---- Data for analysis

-- ==== Sys2Proof/Certificates/Slice0/Obligations.lean ====
section
/-! DEFINITION. The statements for the provers. -/

open Sys2Proof Sys2Proof.Machine

/-- On a core that takes an instruction, each integer register instruction answers the next state in which gD holds the value
of R158 (a write to g0 is discarded, g0 reads 0), the program counter is PC + 4, one more instruction has retired, and
nothing else differs. Shift and rotate counts are the low six bits of gB. -/
def Obligations.IntegerRegisterResults : Prop :=
  ∀ (s : State) (c : CoreId) (k : Core) (d a b x : GReg), coreReady s c k →
    let put := fun v : Word => (Host.Outcome.next (s.setCore c ((k.setG d v).stepped)) : Out)
    let A := k.getG a
    let B := k.getG b
    let n := B.toNat % 64
    exec (.add c d a b) s = put (A + B) ∧
    exec (.sub c d a b) s = put (A - B) ∧
    exec (.and c d a b) s = put (A &&& B) ∧
    exec (.or c d a b) s = put (A ||| B) ∧
    exec (.xor c d a b) s = put (A ^^^ B) ∧
    exec (.andn c d a b) s = put (A &&& ~~~B) ∧
    exec (.sll c d a b) s = put (BitVec.ofNat 64 (A.toNat * 2 ^ n)) ∧
    exec (.srl c d a b) s = put (BitVec.ofNat 64 (A.toNat / 2 ^ n)) ∧
    exec (.sra c d a b) s = put (BitVec.ofInt 64 (A.toInt / 2 ^ n)) ∧
    exec (.rol c d a b) s = put ((A <<< n) ||| (A >>> (64 - n))) ∧
    exec (.mul c d a b) s = put (BitVec.ofNat 64 (A.toNat * B.toNat)) ∧
    exec (.mulhu c d a b) s = put (BitVec.ofNat 64 (A.toNat * B.toNat / 2 ^ 64)) ∧
    exec (.divu c d a b) s = put (if B.toNat = 0 then BitVec.ofNat 64 (2 ^ 64 - 1) else BitVec.ofNat 64 (A.toNat / B.toNat)) ∧
    exec (.remu c d a b) s = put (if B.toNat = 0 then A else BitVec.ofNat 64 (A.toNat % B.toNat)) ∧
    exec (.slt c d a b) s = put (if A.toInt < B.toInt then 1 else 0) ∧
    exec (.sltu c d a b) s = put (if A.toNat < B.toNat then 1 else 0) ∧
    exec (.seq c d a b) s = put (if A = B then 1 else 0) ∧
    exec (.sel c d a b x) s = put (if k.getG x ≠ 0 then A else B) ∧
    (∀ v : Word, (∀ i : Fin 8, v.extractLsb' (8 * i.val) 8 = A.extractLsb' (8 * (7 - i.val)) 8) →
      exec (.bswap c d a) s = put v)

/-- On a core that takes an instruction, each integer immediate instruction answers the next state in which gD holds the value
of R159 (addi, slti, sltiu and li extend the immediate by its sign, andi, ori and xori by zeros; lih replaces 16 bits),
the program counter is PC + 4, and nothing else but the count of retired instructions differs. -/
def Obligations.IntegerImmediateResults : Prop :=
  ∀ (s : State) (c : CoreId) (k : Core) (d a : GReg) (imm : BitVec 16) (n : BitVec 6) (m : BitVec 21) (h : Fin 4), coreReady s c k →
    let put := fun v : Word => (Host.Outcome.next (s.setCore c ((k.setG d v).stepped)) : Out)
    let A := k.getG a
    exec (.addi c d a imm) s = put (A + BitVec.ofInt 64 imm.toInt) ∧
    exec (.andi c d a imm) s = put (A &&& BitVec.ofNat 64 imm.toNat) ∧
    exec (.ori c d a imm) s = put (A ||| BitVec.ofNat 64 imm.toNat) ∧
    exec (.xori c d a imm) s = put (A ^^^ BitVec.ofNat 64 imm.toNat) ∧
    exec (.shiftImm c d a .sll n) s = put (BitVec.ofNat 64 (A.toNat * 2 ^ n.toNat)) ∧
    exec (.shiftImm c d a .srl n) s = put (BitVec.ofNat 64 (A.toNat / 2 ^ n.toNat)) ∧
    exec (.shiftImm c d a .sra n) s = put (BitVec.ofInt 64 (A.toInt / 2 ^ n.toNat)) ∧
    exec (.shiftImm c d a .rol n) s = put ((A <<< n.toNat) ||| (A >>> (64 - n.toNat))) ∧
    exec (.slti c d a imm) s = put (if A.toInt < imm.toInt then 1 else 0) ∧
    exec (.sltiu c d a imm) s = put (if A.toNat < (BitVec.ofInt 64 imm.toInt).toNat then 1 else 0) ∧
    exec (.li c d m) s = put (BitVec.ofInt 64 m.toInt) ∧
    (∀ v : Word, (∀ i : Fin 64, v.getLsbD i.val =
        if 16 * h.val ≤ i.val ∧ i.val < 16 * h.val + 16 then imm.getLsbD (i.val - 16 * h.val) else (k.getG d).getLsbD i.val) →
      exec (.lih c d h imm) s = put v)

/-- On a core that takes an instruction: a branch goes to PC + 4 × OFF (sign-extended) when its comparison holds, else to
PC + 4; jmp always; call pushes PC + 4 on a return stack that holds less than eight addresses; ret pops it. With eight
addresses call, and with none ret, faults with RETURN_STACK_FAULT. nop only goes on. No other state changes. -/
def Obligations.ControlTransferResults : Prop :=
  ∀ (s : State) (c : CoreId) (k : Core) (a b : GReg) (off : BitVec 16) (j : BitVec 26), coreReady s c k →
    let go := fun (taken : Bool) => (Host.Outcome.next (s.setCore c
      (if taken then k.jumped (k.pc + 4 * BitVec.ofInt 64 off.toInt) else k.stepped)) : Out)
    let far := k.pc + 4 * BitVec.ofInt 64 j.toInt
    let A := k.getG a
    let B := k.getG b
    exec (.beq c a b off) s = go (decide (A = B)) ∧
    exec (.bne c a b off) s = go (decide (A ≠ B)) ∧
    exec (.blt c a b off) s = go (decide (A.toInt < B.toInt)) ∧
    exec (.bge c a b off) s = go (decide (B.toInt ≤ A.toInt)) ∧
    exec (.bltu c a b off) s = go (decide (A.toNat < B.toNat)) ∧
    exec (.bgeu c a b off) s = go (decide (B.toNat ≤ A.toNat)) ∧
    exec (.jmp c j) s = .next (s.setCore c (k.jumped far)) ∧
    (k.rstack.length < 8 → exec (.call c j) s = .next (s.setCore c { k.jumped far with rstack := (k.pc + 4) :: k.rstack })) ∧
    (8 ≤ k.rstack.length → exec (.call c j) s = .next (s.endFault c k St.returnStackFault)) ∧
    (∀ r rs, k.rstack = r :: rs → exec (.ret c) s = .next (s.setCore c { k.jumped r with rstack := rs })) ∧
    (k.rstack = [] → exec (.ret c) s = .next (s.endFault c k St.returnStackFault)) ∧
    exec (.nop c) s = .next (s.setCore c k.stepped)

/-- On a core of a cluster that takes an instruction, end with a length up to 65,536 ends the invocation with OK and the first bytes of OUT, or with
all that OUT holds once a streaming job has frozen it; fail with a
status it may give ends it with that status and no body (any other value is STATUS_INVALID), mono writes MONO_NS. On
the security controller, where no invocation runs, end and fail go where the firmware's exception state says (the model's choice, log 11); csrw writes
the register and goes on, csrr and eret take values internal to the firmware (log 11), fence goes on, and wfi takes an interrupt that is there, else
waits (log 102); on a transaction core the five are ILLEGAL_INSTRUCTION. -/
def Obligations.ControlAndSystemResults : Prop :=
  ∀ (s : State) (c : CoreId) (k : Core) (d a : GReg) (n : BitVec 10), coreReady s c k →
    exec (.mono c d) s = .next (s.setCore c ((k.setG d (BitVec.ofNat 64 s.mono)).stepped)) ∧
    (c ≠ .sc →
      ((k.getG a).toNat ≤ 65536 → k.outFrozen = false → exec (.endInv c a) s =
        .next (s.endInvocation c { k with retired := k.retired + 1 } 0 (readBytes k.out 0 (k.getG a).toNat))) ∧
      ((k.getG a).toNat ≤ 65536 → k.outFrozen = true → exec (.endInv c a) s =
        .next (s.endInvocation c { k with retired := k.retired + 1 } 0 (readBytes k.out 0 k.outTop))) ∧
      (65536 < (k.getG a).toNat → exec (.endInv c a) s = .next (s.endFault c k St.outLengthInvalid)) ∧
      (St.failValid (k.getG a).toNat = true → exec (.fail c a) s =
        .next (s.endInvocation c { k with retired := k.retired + 1 } (k.getG a).toNat [])) ∧
      (St.failValid (k.getG a).toNat = false → exec (.fail c a) s = .next (s.endFault c k St.statusInvalid)) ∧
      (∀ i : Instr, i = .csrr c d n ∨ i = .csrw c n a ∨ i = .eret c ∨ i = .wfi c ∨ i = .fence c →
        exec i s = .next (s.endFault c k St.illegalInstruction))) ∧
    (c = .sc →
      ((k.getG a).toNat ≤ 65536 → exec (.endInv c a) s = .next (s.scTrap { k with retired := k.retired + 1 })) ∧
      (St.failValid (k.getG a).toNat = true → exec (.fail c a) s = .next (s.scTrap { k with retired := k.retired + 1 })) ∧
      exec (.csrw c n a) s = .next ({ s with sysRegs := setK n.toNat (k.getG a) s.sysRegs }.setCore c k.stepped) ∧
      exec (.csrr c d n) s = .next ({ s with freeCtr := s.freeCtr + 1 }.setCore c
        ((k.setG d (Config.systemRegister n.toNat (getD n.toNat 0 s.sysRegs) s.freeCtr)).stepped)) ∧
      exec (.eret c) s = .next ({ s with freeCtr := s.freeCtr + 1 }.setCore c
        { k.jumped (Config.scResumePc s.freeCtr &&& ~~~3) with world := if Config.freeNat s.freeCtr % 2 = 0 then 0 else 3 }) ∧
      (s.sc.irq = true → exec (.wfi c) s = .next ({ s with sc := { s.sc with irq := false } }.setCore c k.stepped)) ∧
      (s.sc.irq = false → exec (.wfi c) s = .next (s.setCore c { k with wait := .interrupt, insn := some (.wfi c) })) ∧
      exec (.fence c) s = .next (s.setCore c k.stepped))

/-- On a core that takes an instruction, with an aligned address that lies in IN, SCR or TAB: ld1 to ld8 put the window's
bytes, least significant first, into gT extended by zeros, ld1s to ld4s extended by the sign, ldb into bT, not sealed; the TAB
page read may enter the cluster's page buffer; nothing else changes. ldctr reads the counter whose number gA holds as of the
dispatch snapshot. -/
def Obligations.LoadResults : Prop :=
  ∀ (s : State) (c : CoreId) (k : Core) (d : GReg) (e : BReg) (w : Win) (a : GReg) (off : BitVec 14), coreReady s c k →
    let x := k.addr a off
    let after := fun k' : Core => (Host.Outcome.next ((if w = .tab then s.fillPage c k (x / 4096) else s).setCore c k'.stepped) : Out)
    let rd := fun n => leNat (s.readWin k w x n)
    let fits := fun n => w ≠ .out ∧ x % n = 0 ∧ x + n ≤ k.winSize w
    (fits 1 → exec (.ld1 c d w a off) s = after (k.setG d (BitVec.ofNat 64 (rd 1))) ∧
      exec (.ld1s c d w a off) s = after (k.setG d (BitVec.ofInt 64 (BitVec.ofNat 8 (rd 1)).toInt))) ∧
    (fits 2 → exec (.ld2 c d w a off) s = after (k.setG d (BitVec.ofNat 64 (rd 2))) ∧
      exec (.ld2s c d w a off) s = after (k.setG d (BitVec.ofInt 64 (BitVec.ofNat 16 (rd 2)).toInt))) ∧
    (fits 4 → exec (.ld4 c d w a off) s = after (k.setG d (BitVec.ofNat 64 (rd 4))) ∧
      exec (.ld4s c d w a off) s = after (k.setG d (BitVec.ofInt 64 (BitVec.ofNat 32 (rd 4)).toInt))) ∧
    (fits 8 → exec (.ld8 c d w a off) s = after (k.setG d (BitVec.ofNat 64 (rd 8)))) ∧
    (fits 16 → exec (.ldb c e w a off) s = after (k.setB e { val := bytesBlock (s.readWin k w x 16), sealed := false })) ∧
    ((k.getG a).toNat < 65536 → exec (.ldctr c d a) s = .next ((s.fillPage c k (256 + (k.getG a).toNat / 512)).setCore c
      ((k.setG d (BitVec.ofNat 64 (s.durable.ctrAt k.partition (k.getG a).toNat k.snapshot))).stepped)))

/-- On a core that takes an instruction, with an aligned address that lies in SCR, or in OUT while OUT is not frozen: st1 to
st8 store the low bytes of gT, least significant first, stb the 16 bytes of an unsealed bT, at that address of the window,
and the core goes on. -/
def Obligations.StoreResults : Prop :=
  ∀ (s : State) (c : CoreId) (k : Core) (d : GReg) (e : BReg) (w : Win) (a : GReg) (off : BitVec 14), coreReady s c k →
    let x := k.addr a off
    let fits := fun n => (w = .scr ∨ w = .out ∧ k.outFrozen = false) ∧ x % n = 0 ∧ x + n ≤ k.winSize w
    let after := fun l => (Host.Outcome.next (s.setCore c ((k.storeBytes w x l).stepped)) : Out)
    (fits 1 → exec (.st1 c d w a off) s = after (leBytes 1 (k.getG d).toNat)) ∧
    (fits 2 → exec (.st2 c d w a off) s = after (leBytes 2 (k.getG d).toNat)) ∧
    (fits 4 → exec (.st4 c d w a off) s = after (leBytes 4 (k.getG d).toNat)) ∧
    (fits 8 → exec (.st8 c d w a off) s = after (leBytes 8 (k.getG d).toNat)) ∧
    (fits 16 → (k.getB e).sealed = false → exec (.stb c e w a off) s = after (leBytes 16 (k.getB e).val.toNat))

--------

- Exercise prompt -
Going back over the entries above, copy word for word every line from the one that has "Fin 4), coreReady s c k →" on through the one that has "exec (.addi c".

- Response to this task -
  ∀ (s : State) (c : CoreId) (k : Core) (d a : GReg) (imm : BitVec 16) (n : BitVec 6) (m : BitVec 21) (h : Fin 4), coreReady s c k →
    let put := fun v : Word => (Host.Outcome.next (s.setCore c ((k.setG d v).stepped)) : Out)
    let A := k.getG a
    exec (.addi c d a imm) s = put (A + BitVec.ofInt 64 imm.toInt) ∧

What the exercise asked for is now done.